Frank Jensen, le maire social-démocrate de Copenhague au Danemark, se félicite des premiers résultats de la salle de shoo inaugurée dans sa ville en septembre dernier.

Pourquoi avoir ouvert une "salle de shoot" au coeur de la ville ?

La salle d'injection légale permet d'apporter un cadre sécurisé et des conditions sanitaires aux drogués, lesquels sont avant tout des malades. Ainsi, nous pouvons faire baisser le taux de mortalité des "addicts" aux drogues dures.

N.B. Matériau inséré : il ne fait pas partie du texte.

-- ==== Sys2Proof/Certificates/Slice0/Obligations.lean ====
section
/-! DEFINITION. The statements for the provers: what each command and the machine as a whole does, from the
numbered rules of spec/. A clause that rests on a choice of the model names the log entry. -/

open Sys2Proof Sys2Proof.Machine

/-! ### The queue and the clock -/

/-- Log entry 1: a step takes the command at the front of the queue and leaves the rest waiting. -/
def Obligations.StepTakesFrontCommand : Prop :=
  ∀ (c : Instr) (rest : List Instr) (s : State),
    step { s with pending := c :: rest } = exec c { s with pending := rest }

/-- Log entry 6: with nothing waiting, a step is a due event; or else in RUN the end of the receipt field of a frame
heard (R62), the next phase of this station's own (R65), or the next highway slot (R119, R123, R126; log entries 8 and
11); or else one tick: 1 ms in RUN (R20, R80), an aux tick in HOLD and WAKE (R23, R42). Nothing is due while no
completed frame waits for the observer, and every timer and deadline lies ahead. -/
def Obligations.IdleStepTicksOrTakesDueEvent : Prop :=
  (∀ s : State, s.pending = [] → s.running = false →
    step s = .next { s with supply := { s.supply with t := min (s.supply.t + 1) 16777215 } })
  ∧ (∀ s : State, s.pending = [] → s.running = true → s.dueEvent = none →
    (s.line.closing ≠ none → step s = .next
      { s with line := { s.line with
          receiver := .idle, gap := 0, dominant := if s.line.receipt = some .busy then 2 else 0
          receipt := none, closing := none } })
    ∧ (∀ f, s.line.closing = none → s.line.buffer = some f →
      (f.phase = .contending → step s = .next
        { s with line := { s.line with buffer := some { f with phase := .sending } } })
      ∧ (f.phase = .sending → step s = .next
        { s with line := { s.line with buffer := some { f with phase := .receipt }, drive := .released } }))
    ∧ (s.line.closing = none → (∀ f, s.line.buffer = some f → f.phase = .receipt) →
      (∀ x, s.switch.timing = some x → x.slot < 256 → s.switch.highway = .present → TableSound s → SwitchSound s →
        ∃ t, SlotPasses s x.frame x.slot t ∧ step s = .next t)
      ∧ ((∀ x, s.switch.timing = some x → 256 ≤ x.slot) → step s = .next { s with
          now := s.now + 1
          supply := { s.supply with window := s.supply.window.map fun k => min (k + 1) 64 } })))
  ∧ (∀ (s : State) (c : Instr), s.pending = [] → s.dueEvent = some c → step s = exec c s)
  ∧ (∀ s : State, s.running = true → (s.dueEvent = none ↔
      s.line.completed = none
      ∧ (∀ b, s.relink.openBid = some b → s.now < b.tick + s.settings.w)
      ∧ (∀ t, s.relink.answerTimer = some t → (∃ i, (s.entry i).state = .bidding) → s.now < t)
      ∧ (∀ i t, (s.entry i).deadline = some t →
          (s.entry i).state = .deferred ∨ ((s.entry i).state = .pending ∧ (s.entry i).role = .far) → s.now < t)
      ∧ (∀ t, s.relink.campaign = .gather → s.relink.gatherTimer = some t → s.now < t)
      ∧ (∀ t, s.relink.settleTimer = .runsOutAt t → s.now < t)))

/-- Every command completes in every state, and leaves the queue alone: no rule stops the part (log entry 4). -/
def Obligations.EveryCommandCompletes : Prop :=
  ∀ (c : Instr) (s : State), ∃ t, exec c s = .next t ∧ t.pending = s.pending

/-! ### Power -/

/-- R35, R38, R41, R47 and R48, with log entries 2 and 14: power applied to an empty part is HOLD with the flag
clear and T at 0, the first rise of VDD is WAKE, and the WAKE end is a cold start whose card slot is the
straps. -/
def Obligations.PowerOnLeadsToColdStart : Prop :=
  ∀ (s : State) (aux aux' : Nat) (straps : CardSlot), ∃ h w,
    exec .powerOn s = .next h
    ∧ h = { State.reset with
        supply := { State.reset.supply with power := .hold, mainOsc := false, window := none, retention := false }
        port := { State.reset.port with crstLow := s.port.crstLow, dataOut := s.port.dataOut }
        freeCount := s.freeCount
        pending := s.pending }
    ∧ exec (.supplyUpInHold aux) h = .next w ∧ w.supply.power = .wake
    ∧ exec (.wakeEnd aux' straps) w = .next { State.reset with
        cardSlot := straps
        port := { State.reset.port with crstLow := s.port.crstLow, dataOut := s.port.dataOut }
        freeCount := s.freeCount
        pending := s.pending }

/-- R22, R36, R44, R71, R130, R149 and R178: the HOLD entry sets T to 0, abandons the window, clears the flag
where VRET is low, and parks every block; a frame in SENDING is aborted (R54). The frame on the line has gone at
least as far as the operand says (log entry 8). That the tick, the warm-up count, the gap count and the dominant count
stay as they stood is the model's choice (log entry 30). -/
def Obligations.HoldEntryParksEveryBlock : Prop :=
  ∀ (s : State) (phase : SendPhase) (vretLow : Bool), s.running = true →
    exec (.holdEntry phase vretLow) s = .next { s with
      supply := { s.supply with
        power := .hold, t := 0, window := none, upSeen := false, retention := s.supply.retention && !vretLow }
      line := { s.line with
        receiver := .hunt, buffer := none, completed := none, receipt := none, closing := none
        drive :=
          if ∃ f, s.line.buffer = some f ∧ f.phase ≠ .receipt ∧ phase ≠ .receipt
              ∧ (f.phase = .sending ∨ phase = .sending) then .abort
          else .released }
      switch := { s.switch with
        highway := .lost, runCount := 0, missing := 0, timing := none
        checkQueue := [], checkers := Vector.replicate 4 none
        inbound := Vector.replicate 64 0xFF#8 }
      units := s.units.map fun u => { u with inFlight := false }
      relink := { s.relink with arrival := .none }
      port := s.port.latching { s.live with lost := true } }
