-- ==== Sys2Proof/Laws/State.lean ====
section
/-! SUPPORT. One lemma per field per update of the state, each true by `rfl`, and the same for what is read
through them (the entry at an index, the power state, the mode, the configuration), so that no later proof
unfolds an update. -/

namespace Sys2Proof.Machine


/-! ### `setEntry` -/

@[simp] theorem State.setEntry_table (s : State) (i : Index) (e : Entry) : (s.setEntry i e).table = s.table.set i e := rfl
@[simp] theorem State.setEntry_supply (s : State) (i : Index) (e : Entry) : (s.setEntry i e).supply = s.supply := rfl
@[simp] theorem State.setEntry_relink (s : State) (i : Index) (e : Entry) : (s.setEntry i e).relink = s.relink := rfl
@[simp] theorem State.setEntry_line (s : State) (i : Index) (e : Entry) : (s.setEntry i e).line = s.line := rfl
@[simp] theorem State.setEntry_switch (s : State) (i : Index) (e : Entry) : (s.setEntry i e).switch = s.switch := rfl
@[simp] theorem State.setEntry_units (s : State) (i : Index) (e : Entry) : (s.setEntry i e).units = s.units := rfl
@[simp] theorem State.setEntry_delivery (s : State) (i : Index) (e : Entry) : (s.setEntry i e).delivery = s.delivery := rfl
@[simp] theorem State.setEntry_port (s : State) (i : Index) (e : Entry) : (s.setEntry i e).port = s.port := rfl
@[simp] theorem State.setEntry_cardSlot (s : State) (i : Index) (e : Entry) : (s.setEntry i e).cardSlot = s.cardSlot := rfl
@[simp] theorem State.setEntry_now (s : State) (i : Index) (e : Entry) : (s.setEntry i e).now = s.now := rfl
@[simp] theorem State.setEntry_freeCount (s : State) (i : Index) (e : Entry) : (s.setEntry i e).freeCount = s.freeCount := rfl
@[simp] theorem State.setEntry_pending (s : State) (i : Index) (e : Entry) : (s.setEntry i e).pending = s.pending := rfl
@[simp] theorem State.setEntry_running (s : State) (i : Index) (e : Entry) : (s.setEntry i e).running = s.running := rfl
@[simp] theorem State.setEntry_active (s : State) (i : Index) (e : Entry) : (s.setEntry i e).active = s.active := rfl
@[simp] theorem State.setEntry_settings (s : State) (i : Index) (e : Entry) : (s.setEntry i e).settings = s.settings := rfl

/-! ### `onSupply` -/

@[simp] theorem State.onSupply_table (s : State) (f : SupplyMonitor → SupplyMonitor) : (s.onSupply f).table = s.table := rfl
@[simp] theorem State.onSupply_supply (s : State) (f : SupplyMonitor → SupplyMonitor) : (s.onSupply f).supply = f s.supply := rfl
@[simp] theorem State.onSupply_relink (s : State) (f : SupplyMonitor → SupplyMonitor) : (s.onSupply f).relink = s.relink := rfl
@[simp] theorem State.onSupply_line (s : State) (f : SupplyMonitor → SupplyMonitor) : (s.onSupply f).line = s.line := rfl
@[simp] theorem State.onSupply_switch (s : State) (f : SupplyMonitor → SupplyMonitor) : (s.onSupply f).switch = s.switch := rfl
@[simp] theorem State.onSupply_units (s : State) (f : SupplyMonitor → SupplyMonitor) : (s.onSupply f).units = s.units := rfl
@[simp] theorem State.onSupply_delivery (s : State) (f : SupplyMonitor → SupplyMonitor) : (s.onSupply f).delivery = s.delivery := rfl
@[simp] theorem State.onSupply_port (s : State) (f : SupplyMonitor → SupplyMonitor) : (s.onSupply f).port = s.port := rfl
@[simp] theorem State.onSupply_cardSlot (s : State) (f : SupplyMonitor → SupplyMonitor) : (s.onSupply f).cardSlot = s.cardSlot := rfl
@[simp] theorem State.onSupply_now (s : State) (f : SupplyMonitor → SupplyMonitor) : (s.onSupply f).now = s.now := rfl
@[simp] theorem State.onSupply_freeCount (s : State) (f : SupplyMonitor → SupplyMonitor) : (s.onSupply f).freeCount = s.freeCount := rfl
@[simp] theorem State.onSupply_pending (s : State) (f : SupplyMonitor → SupplyMonitor) : (s.onSupply f).pending = s.pending := rfl
@[simp] theorem State.onSupply_entry (s : State) (f : SupplyMonitor → SupplyMonitor) (j : Index) : (s.onSupply f).entry j = s.entry j := rfl
@[simp] theorem State.onSupply_active (s : State) (f : SupplyMonitor → SupplyMonitor) : (s.onSupply f).active = s.active := rfl
@[simp] theorem State.onSupply_settings (s : State) (f : SupplyMonitor → SupplyMonitor) : (s.onSupply f).settings = s.settings := rfl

Il est de notre responsabilité politique que tous les citoyens de la capitale se portent aussi bien que possible et que nous leur apportions la sécurité la plus grande possible. Ce principe vaut pour tout le monde, y compris les drogués. Si nous avons la possibilité de réduire la propagation du virus HIV et des autres maladies infectieuses, alors nous devons le faire. La salle d'injection nous aide à atteindre cet objectif.

Quel bilan après trois mois d'ouverture ?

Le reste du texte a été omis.